-- ==== Sys2Proof/Laws/PerInstr.lean ====
section
/-! SUPPORT. A statement about every instruction as syntax, one lemma a constructor: the encoder's word belongs to the
instruction's own row of the opcode map (30_encoding.md R90). -/

namespace Sys2Proof.Laws

/-- The encoded word belongs to the instruction's row of R90. -/
def RowMatch.Statement (i : Instr) : Prop := (opcodeRow i).covers (encode i) = true

theorem RowMatch.nibbles {c x y n : Nibble} {v r : Word} (h : v = packNibbles c 0 0 n) :
    OpcodeRow.covers ⟨0xF00F, v, r⟩ (packNibbles c x y n) = true := by
  simp [OpcodeRow.covers, and_F00F, h]

theorem RowMatch.classOnly {w v r : Word} (h : v = packNibbles (classOf w) 0 0 0) :
    OpcodeRow.covers ⟨0xF000, v, r⟩ w = true := by
  simp [OpcodeRow.covers, and_F000, h]

theorem RowMatch.lowByte {c x : Nibble} {kk : Byte} {v r : Word} (h : v = packXkk c 0 kk) :
    OpcodeRow.covers ⟨0xF0FF, v, r⟩ (packXkk c x kk) = true := by
  simp [OpcodeRow.covers, and_F0FF, h]

theorem RowMatch.clearScreen : RowMatch.Statement .clearScreen := RowMatch.nibbles (by decide)
theorem RowMatch.ret : RowMatch.Statement .ret := RowMatch.nibbles (by decide)
theorem RowMatch.jump (nnn : Addr12) : RowMatch.Statement (.jump nnn) := RowMatch.classOnly (by simp [encode]; decide)
theorem RowMatch.call (nnn : Addr12) : RowMatch.Statement (.call nnn) := RowMatch.classOnly (by simp [encode]; decide)
theorem RowMatch.skipEqConst (x : Nibble) (kk : Byte) : RowMatch.Statement (.skipEqConst x kk) := RowMatch.classOnly (by simp [encode]; decide)
theorem RowMatch.skipNeqConst (x : Nibble) (kk : Byte) : RowMatch.Statement (.skipNeqConst x kk) := RowMatch.classOnly (by simp [encode]; decide)
theorem RowMatch.skipEqReg (x : Nibble) (y : Nibble) : RowMatch.Statement (.skipEqReg x y) := RowMatch.classOnly (by simp [encode]; decide)
theorem RowMatch.loadConst (x : Nibble) (kk : Byte) : RowMatch.Statement (.loadConst x kk) := RowMatch.classOnly (by simp [encode]; decide)
theorem RowMatch.addConst (x : Nibble) (kk : Byte) : RowMatch.Statement (.addConst x kk) := RowMatch.classOnly (by simp [encode]; decide)
theorem RowMatch.loadReg (x : Nibble) (y : Nibble) : RowMatch.Statement (.loadReg x y) := RowMatch.nibbles (by decide)
theorem RowMatch.orReg (x : Nibble) (y : Nibble) : RowMatch.Statement (.orReg x y) := RowMatch.nibbles (by decide)
theorem RowMatch.andReg (x : Nibble) (y : Nibble) : RowMatch.Statement (.andReg x y) := RowMatch.nibbles (by decide)
theorem RowMatch.xorReg (x : Nibble) (y : Nibble) : RowMatch.Statement (.xorReg x y) := RowMatch.nibbles (by decide)
theorem RowMatch.addReg (x : Nibble) (y : Nibble) : RowMatch.Statement (.addReg x y) := RowMatch.nibbles (by decide)
theorem RowMatch.sub (x : Nibble) (y : Nibble) : RowMatch.Statement (.sub x y) := RowMatch.nibbles (by decide)
theorem RowMatch.shr (x : Nibble) : RowMatch.Statement (.shr x) := RowMatch.nibbles (by decide)
theorem RowMatch.subn (x : Nibble) (y : Nibble) : RowMatch.Statement (.subn x y) := RowMatch.nibbles (by decide)
theorem RowMatch.shl (x : Nibble) : RowMatch.Statement (.shl x) := RowMatch.nibbles (by decide)
theorem RowMatch.skipNeqReg (x : Nibble) (y : Nibble) : RowMatch.Statement (.skipNeqReg x y) := RowMatch.classOnly (by simp [encode]; decide)
theorem RowMatch.loadIndex (nnn : Addr12) : RowMatch.Statement (.loadIndex nnn) := RowMatch.classOnly (by simp [encode]; decide)
theorem RowMatch.jumpOffset (nnn : Addr12) : RowMatch.Statement (.jumpOffset nnn) := RowMatch.classOnly (by simp [encode]; decide)
theorem RowMatch.random (x : Nibble) (kk : Byte) : RowMatch.Statement (.random x kk) := RowMatch.classOnly (by simp [encode]; decide)
theorem RowMatch.draw (x : Nibble) (y : Nibble) (n : Nibble) : RowMatch.Statement (.draw x y n) := RowMatch.classOnly (by simp [encode]; decide)
theorem RowMatch.skipKeyPressed (x : Nibble) : RowMatch.Statement (.skipKeyPressed x) := RowMatch.nibbles (by decide)
theorem RowMatch.skipKeyNotPressed (x : Nibble) : RowMatch.Statement (.skipKeyNotPressed x) := RowMatch.nibbles (by decide)
theorem RowMatch.loadDelay (x : Nibble) : RowMatch.Statement (.loadDelay x) := RowMatch.lowByte (by decide)
theorem RowMatch.waitKey (x : Nibble) : RowMatch.Statement (.waitKey x) := RowMatch.lowByte (by decide)
theorem RowMatch.setDelay (x : Nibble) : RowMatch.Statement (.setDelay x) := RowMatch.lowByte (by decide)
theorem RowMatch.setSound (x : Nibble) : RowMatch.Statement (.setSound x) := RowMatch.lowByte (by decide)
theorem RowMatch.addIndex (x : Nibble) : RowMatch.Statement (.addIndex x) := RowMatch.lowByte (by decide)
theorem RowMatch.loadFontGlyph (x : Nibble) : RowMatch.Statement (.loadFontGlyph x) := RowMatch.lowByte (by decide)
theorem RowMatch.storeBcd (x : Nibble) : RowMatch.Statement (.storeBcd x) := RowMatch.lowByte (by decide)
theorem RowMatch.storeRegs (x : Nibble) : RowMatch.Statement (.storeRegs x) := RowMatch.lowByte (by decide)
theorem RowMatch.loadRegs (x : Nibble) : RowMatch.Statement (.loadRegs x) := RowMatch.lowByte (by decide)

end Sys2Proof.Laws
end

Work item =>
An exact copy of the lines above, from the one containing "theorem RowMatch.skipKeyNotPressed (x" through the one containing "theorem RowMatch.waitKey (x", is the whole of the answer.

Response to this task =>
theorem RowMatch.skipKeyNotPressed (x : Nibble) : RowMatch.Statement (.skipKeyNotPressed x) := RowMatch.nibbles (by decide)
theorem RowMatch.loadDelay (x : Nibble) : RowMatch.Statement (.loadDelay x) := RowMatch.lowByte (by decide)
theorem RowMatch.waitKey (x : Nibble) : RowMatch.Statement (.waitKey x) := RowMatch.lowByte (by decide)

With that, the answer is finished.